WHAT YOU ARE ASKED TO DO: Two lines below mark the span: the one containing "ROWB = N/8 (R5). -/" and the one containing "def codecDefined (n8". Set down both, plus every line between, exactly as they stand, and nothing else.

RECORDS SUPPLIED:
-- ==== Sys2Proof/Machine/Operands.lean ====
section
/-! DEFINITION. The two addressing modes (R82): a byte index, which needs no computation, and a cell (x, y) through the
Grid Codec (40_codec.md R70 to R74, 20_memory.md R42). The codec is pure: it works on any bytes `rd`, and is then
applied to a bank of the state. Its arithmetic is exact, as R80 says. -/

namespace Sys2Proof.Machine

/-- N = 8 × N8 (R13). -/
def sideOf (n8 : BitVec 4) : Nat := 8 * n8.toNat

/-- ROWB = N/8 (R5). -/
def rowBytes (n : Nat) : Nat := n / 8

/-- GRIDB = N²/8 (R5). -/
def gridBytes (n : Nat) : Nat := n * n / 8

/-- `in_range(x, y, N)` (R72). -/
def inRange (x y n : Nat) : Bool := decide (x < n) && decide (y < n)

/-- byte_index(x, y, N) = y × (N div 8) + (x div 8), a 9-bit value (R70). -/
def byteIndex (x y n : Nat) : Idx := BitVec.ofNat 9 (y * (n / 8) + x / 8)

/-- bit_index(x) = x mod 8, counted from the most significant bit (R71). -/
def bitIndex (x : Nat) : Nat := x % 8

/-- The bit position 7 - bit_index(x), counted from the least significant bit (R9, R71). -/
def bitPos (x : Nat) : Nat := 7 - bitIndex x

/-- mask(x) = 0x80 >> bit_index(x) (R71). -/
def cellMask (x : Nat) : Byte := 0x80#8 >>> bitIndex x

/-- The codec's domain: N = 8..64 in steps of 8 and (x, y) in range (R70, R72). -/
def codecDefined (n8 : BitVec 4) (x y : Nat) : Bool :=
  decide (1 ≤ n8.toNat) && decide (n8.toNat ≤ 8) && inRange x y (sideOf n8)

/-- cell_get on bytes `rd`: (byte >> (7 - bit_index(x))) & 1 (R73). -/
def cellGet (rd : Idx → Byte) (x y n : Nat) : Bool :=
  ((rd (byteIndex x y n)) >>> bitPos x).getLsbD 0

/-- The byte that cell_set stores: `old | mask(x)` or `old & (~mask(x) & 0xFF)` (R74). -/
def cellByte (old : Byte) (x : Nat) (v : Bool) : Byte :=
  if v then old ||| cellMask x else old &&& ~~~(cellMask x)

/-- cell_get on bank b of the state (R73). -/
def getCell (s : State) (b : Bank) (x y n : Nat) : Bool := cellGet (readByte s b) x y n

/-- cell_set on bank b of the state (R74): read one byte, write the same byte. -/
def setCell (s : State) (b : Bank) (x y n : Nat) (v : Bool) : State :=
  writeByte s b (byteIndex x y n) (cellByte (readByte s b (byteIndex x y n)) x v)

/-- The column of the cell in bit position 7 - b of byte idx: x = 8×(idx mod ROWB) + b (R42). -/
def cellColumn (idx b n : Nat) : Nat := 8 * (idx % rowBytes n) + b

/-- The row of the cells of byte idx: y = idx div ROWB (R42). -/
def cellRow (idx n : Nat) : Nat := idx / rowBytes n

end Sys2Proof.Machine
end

ANSWER SECTION:
/-- ROWB = N/8 (R5). -/
def rowBytes (n : Nat) : Nat := n / 8

/-- GRIDB = N²/8 (R5). -/
def gridBytes (n : Nat) : Nat := n * n / 8

/-- `in_range(x, y, N)` (R72). -/
def inRange (x y n : Nat) : Bool := decide (x < n) && decide (y < n)

/-- byte_index(x, y, N) = y × (N div 8) + (x div 8), a 9-bit value (R70). -/
def byteIndex (x y n : Nat) : Idx := BitVec.ofNat 9 (y * (n / 8) + x / 8)

/-- bit_index(x) = x mod 8, counted from the most significant bit (R71). -/
def bitIndex (x : Nat) : Nat := x % 8

/-- The bit position 7 - bit_index(x), counted from the least significant bit (R9, R71). -/
def bitPos (x : Nat) : Nat := 7 - bitIndex x

/-- mask(x) = 0x80 >> bit_index(x) (R71). -/
def cellMask (x : Nat) : Byte := 0x80#8 >>> bitIndex x

/-- The codec's domain: N = 8..64 in steps of 8 and (x, y) in range (R70, R72). -/
def codecDefined (n8 : BitVec 4) (x y : Nat) : Bool :=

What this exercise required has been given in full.